A recent study investigated the association of the PTPN22 gene with the development of beta-cell-specific autoimmunity. However it was not found to influence the development of GADA and IA-2A. This suggests that genetic influences on these autoantibodies may be complicated by the presence of other autoantibodies. Cox regression is able to adjust for other factors. HLA class II patients also showed a link between PTPN22 appearance and IAA.

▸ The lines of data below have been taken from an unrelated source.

-- ==== Sys2Proof/Machine/JobEnds.lean ====
section
/-! DEFINITION. What each owner does with the end of its job (R133), and the end of a job on an engine
(R131, R132). -/

namespace Sys2Proof.Machine

/-! ### Ends of context jobs (R38, R43, R48 to R52) -/

/-- The end of a context's job (R38, R133): the current job becomes none; in the state that issued the job
the context acts on the result or on its loss; in DONE a release is attempted. -/
def State.contextJobEnd (s : State) (j : Job) (stage : PassState) (out : Option Block)
    (onResult : ContextNo → Context → Block → State → State) (onLost : ContextNo → State → State) : State :=
  match j.owner with
  | .management | .scrub => s
  | .context c =>
    match s.context c with
    | none => s
    | some x =>
      let x := { x with currentJob := .idle }
      let s := s.setContext c (some x)
      if x.state = .done then s.attemptRelease x.homeZone
      else if x.state = stage then
        match out with
        | some r => onResult c x r s
        | none => onLost c s
      else s

/-- DERIVE completes (R43 step 1): the tag key is held, offered to the cache, and SESSION issued. -/
def State.deriveEnd (j : Job) (out : Option Block) (s : State) : State :=
  s.contextJobEnd j .keying out
    (fun c x r s =>
      ((s.setContext c (some { x with tagKey := some r })).cacheOffer x.boundSlot
        { issuer := x.issuer, generation := x.generation, tagNumber := x.tagNumber, tagKey := r }).issueSession c)
    (fun _ s => s)

/-- SESSION completes (R43 step 2): the session key is held and the RA job issued. -/
def State.sessionEnd (j : Job) (out : Option Block) (s : State) : State :=
  s.contextJobEnd j .keying out
    (fun c x r s =>
      (s.setContext c (some { x with sessionKey := some r })).issueFor c .ra (.sk c)
        (paddedBlocks (raMessage x.tagNumber (x.readerNonce.getD 0) x.tagNonce x.requestedSet)))
    (fun _ s => s)

/-- RA completes (R43 step 3): the CHALLENGE is queued and the context enters CHALLENGING. -/
def State.raEnd (j : Job) (out : Option Block) (s : State) : State :=
  s.contextJobEnd j .keying out
    (fun c x r s =>
      s.standBehind c x .challenging
        (.challenge x.tagNumber (x.readerNonce.getD 0) x.requestedSet (firstFour r)))
    (fun _ s => s)

/-- TA completes (R48): a match makes the records read; a mismatch ends the pass and discards them. -/
def State.taEnd (j : Job) (out : Option Block) (s : State) : State :=
  s.contextJobEnd j .checking out
    (fun c x r s =>
      if x.held.map Prod.snd = some (firstFour r) then s.taVerified c x
      else (s.setContext c (some { x with held := none })).endPass c .tagAuthFail)
    (fun _ s => s)

/-- The record-code verify job completes (R32 test 4, R33): VALID, RECORD-INVALID, or
RECORD-KEY-UNAVAILABLE when its slot was lost. -/
def State.verifyEnd (j : Job) (out : Option Block) (s : State) : State :=
  s.contextJobEnd j .checking out
    (fun c x r s =>
      s.settleCheck c
        (if (x.recordRead 1).map recordCode = some (firstFour r) then .valid else .recordInvalid))
    (fun c s => s.settleCheck c .recordKeyUnavailable)

/-- The generation byte of a context's composed record. -/
def Context.recordGeneration (x : Context) : Option Generation :=
  x.tripRecord.map fun r => (blockByte r 8).setWidth 4

/-- The record-code compute job completes (R31): with the write generation unchanged the code is placed and
the WA job issued, else the pass ends COMPLETE-NO-WRITE. -/
def State.computeEnd (j : Job) (out : Option Block) (s : State) : State :=
  s.contextJobEnd j .checking out
    (fun c x r s =>
      if s.keys.writeGen ≠ none ∧ s.keys.writeGen = x.recordGeneration then
        let record := placeCode (x.tripRecord.getD 0) (firstFour r)
        (s.setContext c (some { x with tripRecord := some record })).issueFor c .wa (.sk c)
          (paddedBlocks (waMessage x.tagNumber x.counter record))
      else s.endNoWrite c)
    (fun c s => s.endNoWrite c)

/-- WA completes (R50): the WRITE is queued and the context enters WRITING. -/
def State.waEnd (j : Job) (out : Option Block) (s : State) : State :=
  s.contextJobEnd j .checking out
    (fun c x r s =>
      s.standBehind c x .writing (.write x.tagNumber x.counter (x.tripRecord.getD 0) (firstFour r)))
    (fun _ s => s)

/-- CA completes (R52): COMPLETE on a match, COMMIT-AUTH-FAIL on a mismatch. -/
def State.caEnd (j : Job) (out : Option Block) (s : State) : State :=
  s.contextJobEnd j .confirming out
    (fun c x r s => s.endPass c (if x.heldCa = some (firstFour r) then .complete else .commitAuthFail))
    (fun _ s => s)

/-! ### Ends of management jobs (R109, R113, R114) -/

/-- UNWRAP completes (R113): the candidate is held and the KCV job issued; a lost root ends the load with
NO-ROOT (R114). -/
def State.unwrapEnd (_j : Job) (out : Option Block) (s : State) : State :=
  match out with
  | some k =>
    { s with mgmt := { s.mgmt with candidate := some k } }.arrive (freshJob .kcv .management .loadCandidate [0])
  | none => s.failLoad .noRoot

/-- The slot a load makes STAGED (R114). -/
def Slot.accepted (x : Slot) (k : Key) (kcv : Kcv) (t : Tick) : Slot :=
  { x with state := .staged, material := some k, kcv, lastCheck := t }

/-- KCV completes (R114): a match makes the slot STAGED, a mismatch empties it with LOAD-FAIL, a root that is
no longer ACTIVE ends the load with NO-ROOT. -/
def State.kcvEnd (_j : Job) (out : Option Block) (s : State) : State :=
  match out, s.mgmt.twoPart, s.mgmt.candidate with
  | some r, .load f, some k =>
    if !(s.slot 0).isActive then s.failLoad .noRoot
    else if firstThree r = f.kcv then
      (((s.changeSlot f.slot ((s.slot f.slot).accepted k f.kcv s.clock.laneTime)).clearTwoPart).scrubTest).finish .ok
        (toBytes 1 f.slot.val ++ [SlotState.staged.byte] ++ toBytes 3 f.kcv.toNat)
    else (s.discardTwoPart.raise .loadFail).finish .kcvMismatch
  | _, _, _ => s.failLoad .noRoot

/-- The root a COMBINE job makes ACTIVE in slot 0 (R81, R109). -/
def rootSlot (k : Key) (kcv : Kcv) (t : Tick) : Slot :=
  { Slot.empty with state := .active, role := some .root, kcv, lastCheck := t, material := some k }

/-- COMBINE completes (R109): a match makes slot 0 ACTIVE with the root, a mismatch raises LOAD-FAIL. -/
def State.combineEnd (j : Job) (out : Option Block) (s : State) : State :=
  match out, s.mgmt.inHand, j.extra with
  | some r, some { work := .rootPart2 kcv, .. }, [a, b] =>
    if firstThree r = kcv then
      (((s.changeSlot 0 (rootSlot (a ^^^ b) kcv s.clock.laneTime)).clearTwoPart).scrubTest).finish .ok
    else (s.clearTwoPart.raise .loadFail).finish .kcvMismatch
  | _, _, _ => s.clearTwoPart.finish .kcvMismatch

/-! ### The end of a scrub (R100) -/

/-- SCRUB completes or ends without running (R100, R131). -/
def State.scrubEnd (j : Job) (out : Option Block) (s : State) : State :=
  match j.key with
  | .slot n => (s.judgeScrub n out).afterScrub
  | .tk _ | .sk _ | .loadCandidate | .rootCandidate => s.afterScrub

/-! ### The end of a job on an engine -/

/-- The end of a job goes to its owner (R133); none is a discarded result or an end without running. -/
def State.deliver (j : Job) (out : Option Block) (s : State) : State :=
  match j.kind with
  | .derive => s.deriveEnd j out
  | .session => s.sessionEnd j out
  | .ra => s.raEnd j out
  | .ta => s.taEnd j out
  | .wa => s.waEnd j out
  | .ca => s.caEnd j out
  | .recordCompute => s.computeEnd j out
  | .recordVerify => s.verifyEnd j out
  | .unwrap => s.unwrapEnd j out
  | .kcv => s.kcvEnd j out
  | .combine => s.combineEnd j out
  | .scrub => s.scrubEnd j out

/-- The completion of a job of a kind on engine e (R132): the result, unless discarded, goes to the owner; the
engine keeps or closes its key; the arbiter chooses its next job. Where engine e runs no job of that kind,
the event does not happen (log 1). -/
def State.completeJob (s : State) (e : EngineNo) (kind : JobKind) (act : Job → Option Block → State → State) :
    State :=
  match (s.engine e).state with
  | .busy register j =>
    if j.kind = kind then
      ((act j (if j.discard then none else j.output register) s).engineEnd e).arbitrate e
    else s
  | .closedIdle | .openIdle _ _ | .opening _ _ => s

/-- The completion of an opening on engine e (R131): with the loss mark clear the job begins; with it set the
job ends without running, the key is closed, and the arbiter chooses the next job. -/
def State.completeOpening (s : State) (e : EngineNo) : State :=
  let x := s.engine e
  match x.state with
  | .opening register j =>
    if x.loss then ((s.deliver j none).engineEnd e).arbitrate e
    else s.setEngine e { x with state := .busy register j }
  | .closedIdle | .openIdle _ _ | .busy _ _ => s

end Sys2Proof.Machine
end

Comparing the genotype frequencies of children born with the ICA genotype as well as those with the CT or CC genotypes was used to determine the impact of the PTPN22 polymorphism on IAA risk. The study did not reveal any significant differences in the age-dependent heterogeneity. The TT genotype is at a higher risk for ICA than the CT and CC genotypes.

The PTPs' redox regulation is controlled by the balance between catalytic Cys residues and inhibitory oxidation. This balance is maintained by thioredoxins, but glutathionylation in PTPs is also reported. PTPN22C129S has slower phosphorylation kinetics than the wild-type PTP22. This does not mean that the enzyme has been destroyed however, it could indicate that it is under redox control.

PTPN22 is present in all types of hematopoietic cells. It is also a negative regulator of T cell signaling. The R620W variation in PTPN22 has been associated with an increased risk of developing autoimmune disorders. This mutation prevents PTPN22 from binding to the C-terminal SRC Kinase. This mutation blocks downstream signaling and acts as an antagonistic regulator of T-cell responses.